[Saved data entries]
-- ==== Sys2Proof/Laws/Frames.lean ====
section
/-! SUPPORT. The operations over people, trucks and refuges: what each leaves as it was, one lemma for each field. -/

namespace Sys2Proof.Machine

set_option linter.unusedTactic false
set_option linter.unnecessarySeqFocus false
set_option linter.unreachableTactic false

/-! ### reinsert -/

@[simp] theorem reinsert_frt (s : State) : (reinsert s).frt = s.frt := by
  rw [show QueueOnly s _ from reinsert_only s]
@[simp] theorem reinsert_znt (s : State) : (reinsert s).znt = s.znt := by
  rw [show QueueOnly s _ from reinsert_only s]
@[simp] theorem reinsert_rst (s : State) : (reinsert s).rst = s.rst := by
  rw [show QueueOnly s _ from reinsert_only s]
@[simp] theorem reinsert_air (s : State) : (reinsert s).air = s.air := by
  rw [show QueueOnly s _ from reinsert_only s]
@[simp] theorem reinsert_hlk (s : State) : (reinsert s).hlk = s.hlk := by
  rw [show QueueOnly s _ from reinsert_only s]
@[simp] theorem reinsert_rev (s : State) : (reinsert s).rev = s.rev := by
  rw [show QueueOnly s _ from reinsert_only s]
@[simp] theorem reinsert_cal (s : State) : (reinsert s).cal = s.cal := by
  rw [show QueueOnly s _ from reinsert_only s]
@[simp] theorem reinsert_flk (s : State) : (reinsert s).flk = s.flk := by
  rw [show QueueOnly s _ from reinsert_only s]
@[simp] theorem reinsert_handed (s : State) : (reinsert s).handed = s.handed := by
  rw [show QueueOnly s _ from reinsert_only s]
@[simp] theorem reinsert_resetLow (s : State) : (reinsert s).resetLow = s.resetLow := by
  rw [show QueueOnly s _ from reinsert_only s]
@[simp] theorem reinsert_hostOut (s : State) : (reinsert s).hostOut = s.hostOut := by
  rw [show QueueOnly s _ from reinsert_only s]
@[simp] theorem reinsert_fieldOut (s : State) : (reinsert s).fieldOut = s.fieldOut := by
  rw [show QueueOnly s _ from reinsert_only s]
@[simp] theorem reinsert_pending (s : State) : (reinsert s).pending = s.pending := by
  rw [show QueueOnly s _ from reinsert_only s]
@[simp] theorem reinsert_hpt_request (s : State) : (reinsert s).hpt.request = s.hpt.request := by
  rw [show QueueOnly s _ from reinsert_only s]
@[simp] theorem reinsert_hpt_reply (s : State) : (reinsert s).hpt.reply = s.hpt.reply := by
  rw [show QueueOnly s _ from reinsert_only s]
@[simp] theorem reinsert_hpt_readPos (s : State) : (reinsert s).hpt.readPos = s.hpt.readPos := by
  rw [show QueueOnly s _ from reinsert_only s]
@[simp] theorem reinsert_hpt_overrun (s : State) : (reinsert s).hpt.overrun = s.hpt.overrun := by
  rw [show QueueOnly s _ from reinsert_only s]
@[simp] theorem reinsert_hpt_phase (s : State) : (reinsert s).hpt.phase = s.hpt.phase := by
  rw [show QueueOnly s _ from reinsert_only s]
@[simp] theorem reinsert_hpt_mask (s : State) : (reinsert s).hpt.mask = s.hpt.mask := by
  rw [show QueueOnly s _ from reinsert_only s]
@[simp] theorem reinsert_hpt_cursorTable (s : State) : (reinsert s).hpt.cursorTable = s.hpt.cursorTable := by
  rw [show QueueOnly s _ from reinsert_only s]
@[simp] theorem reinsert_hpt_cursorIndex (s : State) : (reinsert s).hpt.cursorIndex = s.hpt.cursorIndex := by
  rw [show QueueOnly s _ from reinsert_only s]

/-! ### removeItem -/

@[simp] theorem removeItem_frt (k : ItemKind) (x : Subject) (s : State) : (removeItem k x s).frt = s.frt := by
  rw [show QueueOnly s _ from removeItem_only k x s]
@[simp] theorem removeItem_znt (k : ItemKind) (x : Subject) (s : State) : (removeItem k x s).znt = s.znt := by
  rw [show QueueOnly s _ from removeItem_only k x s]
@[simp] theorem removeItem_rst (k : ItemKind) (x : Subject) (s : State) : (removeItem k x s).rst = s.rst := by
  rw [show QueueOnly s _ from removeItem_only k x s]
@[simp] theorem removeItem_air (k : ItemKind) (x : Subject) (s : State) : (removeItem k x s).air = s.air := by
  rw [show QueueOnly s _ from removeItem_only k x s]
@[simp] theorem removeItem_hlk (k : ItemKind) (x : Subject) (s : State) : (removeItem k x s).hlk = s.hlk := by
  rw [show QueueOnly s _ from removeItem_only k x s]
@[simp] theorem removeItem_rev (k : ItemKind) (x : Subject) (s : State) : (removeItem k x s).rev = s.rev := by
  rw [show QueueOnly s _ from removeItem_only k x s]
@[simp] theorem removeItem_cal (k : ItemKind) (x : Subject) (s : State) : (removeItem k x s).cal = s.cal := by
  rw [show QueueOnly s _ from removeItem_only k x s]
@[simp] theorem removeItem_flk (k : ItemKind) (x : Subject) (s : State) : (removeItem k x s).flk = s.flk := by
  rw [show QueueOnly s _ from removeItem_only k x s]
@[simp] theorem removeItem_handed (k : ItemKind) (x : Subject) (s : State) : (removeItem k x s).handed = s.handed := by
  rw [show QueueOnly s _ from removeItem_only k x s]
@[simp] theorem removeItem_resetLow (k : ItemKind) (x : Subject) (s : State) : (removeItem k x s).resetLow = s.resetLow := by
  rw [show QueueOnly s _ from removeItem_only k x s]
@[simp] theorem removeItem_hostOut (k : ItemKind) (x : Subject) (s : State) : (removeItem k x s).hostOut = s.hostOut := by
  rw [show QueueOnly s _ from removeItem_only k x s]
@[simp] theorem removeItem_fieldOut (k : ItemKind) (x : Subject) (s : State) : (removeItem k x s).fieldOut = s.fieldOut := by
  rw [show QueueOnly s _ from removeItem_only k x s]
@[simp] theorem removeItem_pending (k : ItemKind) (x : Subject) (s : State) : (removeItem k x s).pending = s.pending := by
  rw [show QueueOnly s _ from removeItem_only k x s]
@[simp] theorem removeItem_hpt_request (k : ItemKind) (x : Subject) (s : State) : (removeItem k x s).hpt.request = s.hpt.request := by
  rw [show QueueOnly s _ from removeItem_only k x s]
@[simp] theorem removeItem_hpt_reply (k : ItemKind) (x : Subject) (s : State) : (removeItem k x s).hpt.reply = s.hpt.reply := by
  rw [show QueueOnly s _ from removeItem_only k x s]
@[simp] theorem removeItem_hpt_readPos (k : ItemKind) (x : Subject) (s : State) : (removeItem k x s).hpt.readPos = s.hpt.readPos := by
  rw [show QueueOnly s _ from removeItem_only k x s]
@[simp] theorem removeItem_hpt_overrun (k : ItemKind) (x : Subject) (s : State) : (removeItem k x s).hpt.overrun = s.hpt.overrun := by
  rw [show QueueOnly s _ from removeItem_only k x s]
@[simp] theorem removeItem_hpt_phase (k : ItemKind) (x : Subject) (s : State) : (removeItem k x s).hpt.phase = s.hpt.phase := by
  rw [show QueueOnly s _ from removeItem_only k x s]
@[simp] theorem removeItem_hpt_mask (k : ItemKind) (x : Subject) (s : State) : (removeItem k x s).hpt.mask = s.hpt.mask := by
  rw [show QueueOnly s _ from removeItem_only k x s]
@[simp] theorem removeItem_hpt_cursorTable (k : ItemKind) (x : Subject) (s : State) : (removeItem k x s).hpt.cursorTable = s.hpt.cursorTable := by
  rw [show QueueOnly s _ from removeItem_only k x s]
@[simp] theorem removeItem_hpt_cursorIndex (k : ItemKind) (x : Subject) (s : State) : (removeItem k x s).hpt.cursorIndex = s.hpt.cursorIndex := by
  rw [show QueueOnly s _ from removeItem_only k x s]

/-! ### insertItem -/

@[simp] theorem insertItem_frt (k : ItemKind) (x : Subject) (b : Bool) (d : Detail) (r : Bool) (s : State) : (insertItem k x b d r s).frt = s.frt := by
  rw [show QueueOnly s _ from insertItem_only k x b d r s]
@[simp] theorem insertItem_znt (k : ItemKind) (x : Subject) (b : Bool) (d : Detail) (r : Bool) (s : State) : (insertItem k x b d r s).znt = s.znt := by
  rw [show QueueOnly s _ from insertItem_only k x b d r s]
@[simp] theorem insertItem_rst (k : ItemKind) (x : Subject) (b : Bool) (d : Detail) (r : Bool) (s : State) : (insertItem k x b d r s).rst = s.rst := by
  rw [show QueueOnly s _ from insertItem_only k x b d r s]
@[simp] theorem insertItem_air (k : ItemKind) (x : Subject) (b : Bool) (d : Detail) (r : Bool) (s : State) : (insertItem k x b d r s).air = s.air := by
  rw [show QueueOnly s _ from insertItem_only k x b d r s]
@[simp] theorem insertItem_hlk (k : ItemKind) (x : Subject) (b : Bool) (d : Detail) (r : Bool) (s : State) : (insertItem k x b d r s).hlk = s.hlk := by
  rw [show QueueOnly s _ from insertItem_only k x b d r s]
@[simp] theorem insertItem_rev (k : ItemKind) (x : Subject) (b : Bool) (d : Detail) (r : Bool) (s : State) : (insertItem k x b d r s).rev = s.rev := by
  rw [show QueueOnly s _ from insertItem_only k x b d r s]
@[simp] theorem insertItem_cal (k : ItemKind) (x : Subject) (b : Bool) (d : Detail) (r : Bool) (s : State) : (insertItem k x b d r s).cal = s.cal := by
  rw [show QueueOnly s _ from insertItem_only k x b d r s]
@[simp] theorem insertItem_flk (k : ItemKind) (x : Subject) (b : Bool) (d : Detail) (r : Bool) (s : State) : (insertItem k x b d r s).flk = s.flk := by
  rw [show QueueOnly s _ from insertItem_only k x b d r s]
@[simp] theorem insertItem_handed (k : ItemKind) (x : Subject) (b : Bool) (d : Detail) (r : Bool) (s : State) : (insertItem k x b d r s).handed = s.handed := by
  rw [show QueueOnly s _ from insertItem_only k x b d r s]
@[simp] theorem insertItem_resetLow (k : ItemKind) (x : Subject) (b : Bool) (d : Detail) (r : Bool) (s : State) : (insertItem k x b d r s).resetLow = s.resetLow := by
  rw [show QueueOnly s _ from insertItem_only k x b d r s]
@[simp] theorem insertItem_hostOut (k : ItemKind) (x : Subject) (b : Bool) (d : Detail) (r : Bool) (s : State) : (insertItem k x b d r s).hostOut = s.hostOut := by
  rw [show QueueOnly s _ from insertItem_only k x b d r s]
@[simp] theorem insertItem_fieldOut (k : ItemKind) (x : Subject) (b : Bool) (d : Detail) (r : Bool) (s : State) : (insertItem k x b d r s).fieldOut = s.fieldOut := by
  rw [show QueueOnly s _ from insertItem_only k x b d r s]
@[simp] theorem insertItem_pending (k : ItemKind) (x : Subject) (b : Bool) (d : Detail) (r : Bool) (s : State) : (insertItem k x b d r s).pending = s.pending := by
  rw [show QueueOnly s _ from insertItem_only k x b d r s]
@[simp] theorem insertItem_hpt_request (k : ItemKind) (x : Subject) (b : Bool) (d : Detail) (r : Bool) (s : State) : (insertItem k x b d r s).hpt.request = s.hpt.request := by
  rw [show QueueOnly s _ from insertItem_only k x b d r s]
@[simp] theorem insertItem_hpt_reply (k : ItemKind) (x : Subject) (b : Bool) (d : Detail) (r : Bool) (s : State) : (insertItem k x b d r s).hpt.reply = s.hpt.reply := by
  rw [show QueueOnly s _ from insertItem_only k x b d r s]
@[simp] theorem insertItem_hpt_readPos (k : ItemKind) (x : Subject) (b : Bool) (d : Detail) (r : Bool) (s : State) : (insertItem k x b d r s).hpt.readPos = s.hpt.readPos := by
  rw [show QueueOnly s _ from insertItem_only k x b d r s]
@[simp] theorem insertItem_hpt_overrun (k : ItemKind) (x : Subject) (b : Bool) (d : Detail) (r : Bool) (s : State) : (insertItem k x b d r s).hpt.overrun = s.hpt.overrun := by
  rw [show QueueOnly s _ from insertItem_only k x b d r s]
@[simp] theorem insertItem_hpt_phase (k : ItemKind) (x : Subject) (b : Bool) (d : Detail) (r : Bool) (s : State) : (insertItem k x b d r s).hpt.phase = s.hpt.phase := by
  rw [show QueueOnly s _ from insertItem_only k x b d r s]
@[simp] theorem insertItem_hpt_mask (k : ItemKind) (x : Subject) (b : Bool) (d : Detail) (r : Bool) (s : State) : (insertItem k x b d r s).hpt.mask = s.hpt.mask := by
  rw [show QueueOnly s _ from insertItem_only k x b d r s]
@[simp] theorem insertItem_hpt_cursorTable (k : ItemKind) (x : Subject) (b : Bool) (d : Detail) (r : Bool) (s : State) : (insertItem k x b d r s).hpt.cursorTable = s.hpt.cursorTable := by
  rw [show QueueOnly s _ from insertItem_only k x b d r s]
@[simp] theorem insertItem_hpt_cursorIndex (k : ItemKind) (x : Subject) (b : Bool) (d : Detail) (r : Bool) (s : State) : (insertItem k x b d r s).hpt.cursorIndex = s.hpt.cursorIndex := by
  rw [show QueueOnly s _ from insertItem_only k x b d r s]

--

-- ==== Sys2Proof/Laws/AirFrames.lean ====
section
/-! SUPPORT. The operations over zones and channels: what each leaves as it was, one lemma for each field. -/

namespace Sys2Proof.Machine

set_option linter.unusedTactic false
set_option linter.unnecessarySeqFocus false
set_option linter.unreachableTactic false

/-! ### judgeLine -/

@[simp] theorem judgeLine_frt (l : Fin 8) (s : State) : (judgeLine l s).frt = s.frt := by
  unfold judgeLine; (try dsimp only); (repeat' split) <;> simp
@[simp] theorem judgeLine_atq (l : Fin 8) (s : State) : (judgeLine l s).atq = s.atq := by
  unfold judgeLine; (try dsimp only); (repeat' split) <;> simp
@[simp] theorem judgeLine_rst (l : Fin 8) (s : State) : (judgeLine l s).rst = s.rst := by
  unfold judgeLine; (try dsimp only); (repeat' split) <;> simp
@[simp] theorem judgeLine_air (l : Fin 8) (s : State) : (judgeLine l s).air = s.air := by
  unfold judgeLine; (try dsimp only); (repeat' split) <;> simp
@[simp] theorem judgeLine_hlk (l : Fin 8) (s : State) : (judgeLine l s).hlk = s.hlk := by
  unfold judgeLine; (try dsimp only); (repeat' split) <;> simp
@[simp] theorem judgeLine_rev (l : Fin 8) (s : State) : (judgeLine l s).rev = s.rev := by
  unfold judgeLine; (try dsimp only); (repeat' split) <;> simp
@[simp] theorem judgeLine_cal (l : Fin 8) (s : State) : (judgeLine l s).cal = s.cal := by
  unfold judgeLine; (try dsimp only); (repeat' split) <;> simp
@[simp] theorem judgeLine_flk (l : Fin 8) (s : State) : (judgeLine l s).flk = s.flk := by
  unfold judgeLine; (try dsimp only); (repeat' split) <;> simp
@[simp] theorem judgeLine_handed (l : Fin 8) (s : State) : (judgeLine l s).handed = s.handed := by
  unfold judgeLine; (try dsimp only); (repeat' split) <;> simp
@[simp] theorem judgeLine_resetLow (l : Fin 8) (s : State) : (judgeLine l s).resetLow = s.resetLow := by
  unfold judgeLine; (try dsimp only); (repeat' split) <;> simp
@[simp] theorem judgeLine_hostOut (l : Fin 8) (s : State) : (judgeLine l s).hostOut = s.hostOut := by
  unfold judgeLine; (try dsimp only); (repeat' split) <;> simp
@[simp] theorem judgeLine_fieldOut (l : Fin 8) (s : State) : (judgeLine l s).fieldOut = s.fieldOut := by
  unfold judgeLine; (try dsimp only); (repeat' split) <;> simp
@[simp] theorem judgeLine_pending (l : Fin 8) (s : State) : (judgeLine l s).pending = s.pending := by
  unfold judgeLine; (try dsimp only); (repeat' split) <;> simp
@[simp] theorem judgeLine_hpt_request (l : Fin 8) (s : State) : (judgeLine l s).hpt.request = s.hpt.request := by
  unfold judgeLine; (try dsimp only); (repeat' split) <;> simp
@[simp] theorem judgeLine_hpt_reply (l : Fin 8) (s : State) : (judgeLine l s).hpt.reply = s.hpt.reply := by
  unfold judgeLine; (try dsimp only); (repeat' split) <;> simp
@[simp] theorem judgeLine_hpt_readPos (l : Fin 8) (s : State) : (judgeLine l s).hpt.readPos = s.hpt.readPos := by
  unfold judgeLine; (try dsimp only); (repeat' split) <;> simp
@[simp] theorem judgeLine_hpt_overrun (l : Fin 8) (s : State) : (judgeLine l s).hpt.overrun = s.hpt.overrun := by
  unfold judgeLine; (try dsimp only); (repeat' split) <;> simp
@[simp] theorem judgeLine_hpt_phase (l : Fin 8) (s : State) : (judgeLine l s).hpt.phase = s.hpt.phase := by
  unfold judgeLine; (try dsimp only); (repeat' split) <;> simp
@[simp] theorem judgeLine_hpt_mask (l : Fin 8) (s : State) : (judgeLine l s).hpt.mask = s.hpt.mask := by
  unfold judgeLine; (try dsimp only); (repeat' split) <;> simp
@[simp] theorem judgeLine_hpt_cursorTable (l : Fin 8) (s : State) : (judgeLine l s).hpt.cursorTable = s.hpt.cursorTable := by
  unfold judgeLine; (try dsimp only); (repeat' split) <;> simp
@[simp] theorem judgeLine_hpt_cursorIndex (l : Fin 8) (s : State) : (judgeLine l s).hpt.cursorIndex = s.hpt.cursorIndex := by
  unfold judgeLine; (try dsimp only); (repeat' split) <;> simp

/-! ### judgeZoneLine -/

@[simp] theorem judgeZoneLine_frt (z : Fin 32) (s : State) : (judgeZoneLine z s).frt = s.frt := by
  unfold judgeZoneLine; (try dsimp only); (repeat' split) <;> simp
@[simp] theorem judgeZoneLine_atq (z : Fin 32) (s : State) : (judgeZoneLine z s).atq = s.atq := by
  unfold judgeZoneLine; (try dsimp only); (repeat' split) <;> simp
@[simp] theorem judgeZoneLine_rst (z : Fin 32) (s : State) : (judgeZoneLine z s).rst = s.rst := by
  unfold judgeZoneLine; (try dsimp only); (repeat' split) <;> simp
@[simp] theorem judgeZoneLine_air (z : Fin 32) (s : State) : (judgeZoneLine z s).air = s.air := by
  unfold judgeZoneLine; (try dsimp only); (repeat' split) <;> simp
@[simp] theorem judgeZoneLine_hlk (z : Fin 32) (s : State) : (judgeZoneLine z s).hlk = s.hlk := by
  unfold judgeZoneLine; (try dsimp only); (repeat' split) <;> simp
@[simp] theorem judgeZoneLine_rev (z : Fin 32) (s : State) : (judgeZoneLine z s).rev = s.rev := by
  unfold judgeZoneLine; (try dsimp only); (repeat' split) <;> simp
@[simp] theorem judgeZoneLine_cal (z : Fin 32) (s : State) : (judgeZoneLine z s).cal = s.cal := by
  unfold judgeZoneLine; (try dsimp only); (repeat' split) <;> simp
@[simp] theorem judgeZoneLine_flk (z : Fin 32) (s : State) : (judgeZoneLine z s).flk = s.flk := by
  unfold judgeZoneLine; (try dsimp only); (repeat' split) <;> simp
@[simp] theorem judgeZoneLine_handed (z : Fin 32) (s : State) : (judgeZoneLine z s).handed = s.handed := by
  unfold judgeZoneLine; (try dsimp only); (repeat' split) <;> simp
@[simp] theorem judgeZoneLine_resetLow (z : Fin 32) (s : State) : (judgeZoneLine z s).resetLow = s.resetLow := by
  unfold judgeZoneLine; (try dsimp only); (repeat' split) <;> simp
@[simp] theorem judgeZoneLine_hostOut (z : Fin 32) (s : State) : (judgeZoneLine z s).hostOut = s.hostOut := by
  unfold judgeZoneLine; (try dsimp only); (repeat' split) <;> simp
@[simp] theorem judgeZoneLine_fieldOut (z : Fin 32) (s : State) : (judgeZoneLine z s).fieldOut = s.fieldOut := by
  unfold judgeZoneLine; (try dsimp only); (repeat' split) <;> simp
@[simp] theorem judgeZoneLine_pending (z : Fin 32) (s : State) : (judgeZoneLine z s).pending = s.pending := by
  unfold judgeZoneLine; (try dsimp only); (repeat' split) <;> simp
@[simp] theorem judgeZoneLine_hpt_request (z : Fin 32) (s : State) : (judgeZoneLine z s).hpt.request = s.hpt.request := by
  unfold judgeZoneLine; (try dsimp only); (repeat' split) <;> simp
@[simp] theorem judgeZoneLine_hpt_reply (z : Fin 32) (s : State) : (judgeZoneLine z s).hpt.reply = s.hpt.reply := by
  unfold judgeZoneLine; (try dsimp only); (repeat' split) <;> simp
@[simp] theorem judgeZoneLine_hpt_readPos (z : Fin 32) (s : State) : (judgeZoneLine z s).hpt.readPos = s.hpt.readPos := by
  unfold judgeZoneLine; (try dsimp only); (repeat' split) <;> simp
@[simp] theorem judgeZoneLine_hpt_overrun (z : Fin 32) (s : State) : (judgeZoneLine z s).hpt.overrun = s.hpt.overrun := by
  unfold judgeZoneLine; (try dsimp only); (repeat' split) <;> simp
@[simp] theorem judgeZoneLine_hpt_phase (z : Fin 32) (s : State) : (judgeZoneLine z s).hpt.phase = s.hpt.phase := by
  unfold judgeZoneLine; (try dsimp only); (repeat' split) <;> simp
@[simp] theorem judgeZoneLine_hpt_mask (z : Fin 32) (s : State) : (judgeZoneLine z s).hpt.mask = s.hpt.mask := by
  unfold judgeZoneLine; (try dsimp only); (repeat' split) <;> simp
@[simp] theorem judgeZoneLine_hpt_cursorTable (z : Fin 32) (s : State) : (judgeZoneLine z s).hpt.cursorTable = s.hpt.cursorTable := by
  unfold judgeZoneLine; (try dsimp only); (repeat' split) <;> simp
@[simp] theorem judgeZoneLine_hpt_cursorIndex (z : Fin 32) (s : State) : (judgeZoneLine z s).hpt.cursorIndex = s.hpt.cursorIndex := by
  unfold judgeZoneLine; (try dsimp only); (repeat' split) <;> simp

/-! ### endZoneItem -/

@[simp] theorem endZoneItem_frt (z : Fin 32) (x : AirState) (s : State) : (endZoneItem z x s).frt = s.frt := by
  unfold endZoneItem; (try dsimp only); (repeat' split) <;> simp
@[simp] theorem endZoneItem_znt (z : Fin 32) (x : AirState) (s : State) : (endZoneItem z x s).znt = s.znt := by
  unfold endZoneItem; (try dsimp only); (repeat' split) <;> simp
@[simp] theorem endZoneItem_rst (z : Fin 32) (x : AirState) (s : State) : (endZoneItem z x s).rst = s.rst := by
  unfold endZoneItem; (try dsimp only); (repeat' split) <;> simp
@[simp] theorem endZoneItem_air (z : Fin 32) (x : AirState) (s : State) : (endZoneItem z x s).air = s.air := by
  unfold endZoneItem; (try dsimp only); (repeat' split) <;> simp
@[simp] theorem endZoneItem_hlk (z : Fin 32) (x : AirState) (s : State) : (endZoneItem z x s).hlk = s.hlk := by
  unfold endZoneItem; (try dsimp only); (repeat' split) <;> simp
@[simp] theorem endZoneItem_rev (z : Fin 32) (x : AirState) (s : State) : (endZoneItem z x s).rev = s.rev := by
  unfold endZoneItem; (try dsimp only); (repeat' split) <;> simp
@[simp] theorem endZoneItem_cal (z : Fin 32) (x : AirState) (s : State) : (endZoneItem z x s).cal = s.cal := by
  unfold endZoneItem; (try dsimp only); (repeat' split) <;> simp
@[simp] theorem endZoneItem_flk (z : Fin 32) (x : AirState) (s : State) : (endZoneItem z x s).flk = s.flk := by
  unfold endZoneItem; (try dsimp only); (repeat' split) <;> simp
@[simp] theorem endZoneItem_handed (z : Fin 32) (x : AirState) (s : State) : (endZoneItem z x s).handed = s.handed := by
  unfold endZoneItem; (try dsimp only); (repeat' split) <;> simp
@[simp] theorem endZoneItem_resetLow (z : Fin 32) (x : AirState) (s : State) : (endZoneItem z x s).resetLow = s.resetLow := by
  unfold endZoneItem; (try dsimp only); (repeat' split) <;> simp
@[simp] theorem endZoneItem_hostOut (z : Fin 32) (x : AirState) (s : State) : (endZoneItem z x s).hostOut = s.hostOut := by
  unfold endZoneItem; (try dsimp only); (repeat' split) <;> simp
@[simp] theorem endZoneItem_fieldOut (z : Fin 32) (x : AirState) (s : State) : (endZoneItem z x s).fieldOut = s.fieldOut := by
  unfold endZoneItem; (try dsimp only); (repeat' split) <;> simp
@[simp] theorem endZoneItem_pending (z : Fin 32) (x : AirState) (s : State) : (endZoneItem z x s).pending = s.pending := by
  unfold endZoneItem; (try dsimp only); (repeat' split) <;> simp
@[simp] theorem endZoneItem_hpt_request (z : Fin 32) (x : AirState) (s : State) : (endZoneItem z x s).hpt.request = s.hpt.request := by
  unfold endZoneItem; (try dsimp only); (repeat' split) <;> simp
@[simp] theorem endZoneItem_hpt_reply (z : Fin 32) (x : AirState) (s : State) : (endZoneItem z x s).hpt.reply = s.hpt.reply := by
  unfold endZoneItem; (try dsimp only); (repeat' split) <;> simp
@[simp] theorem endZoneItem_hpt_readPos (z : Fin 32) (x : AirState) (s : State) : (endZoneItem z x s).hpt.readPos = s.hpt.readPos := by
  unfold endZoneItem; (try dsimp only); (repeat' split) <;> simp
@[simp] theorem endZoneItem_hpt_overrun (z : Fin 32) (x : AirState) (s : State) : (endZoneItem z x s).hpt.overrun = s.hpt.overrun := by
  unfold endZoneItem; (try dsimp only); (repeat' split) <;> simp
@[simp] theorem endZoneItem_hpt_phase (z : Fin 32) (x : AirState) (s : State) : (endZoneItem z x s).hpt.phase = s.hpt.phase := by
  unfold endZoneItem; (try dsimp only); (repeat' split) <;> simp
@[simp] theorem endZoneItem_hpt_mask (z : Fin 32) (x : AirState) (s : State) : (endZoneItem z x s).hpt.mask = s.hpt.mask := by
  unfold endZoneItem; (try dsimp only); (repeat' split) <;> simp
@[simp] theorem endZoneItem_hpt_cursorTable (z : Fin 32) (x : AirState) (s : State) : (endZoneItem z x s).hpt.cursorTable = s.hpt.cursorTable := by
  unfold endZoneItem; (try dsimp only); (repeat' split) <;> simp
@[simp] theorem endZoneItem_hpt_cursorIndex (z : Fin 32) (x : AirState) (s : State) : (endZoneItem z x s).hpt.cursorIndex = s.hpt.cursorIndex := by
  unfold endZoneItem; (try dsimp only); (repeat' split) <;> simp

> [WORK INSTRUCTIONS] Among the lines above, count those containing "fieldOut" and give only that count.

> [EXERCISE ANSWER] 6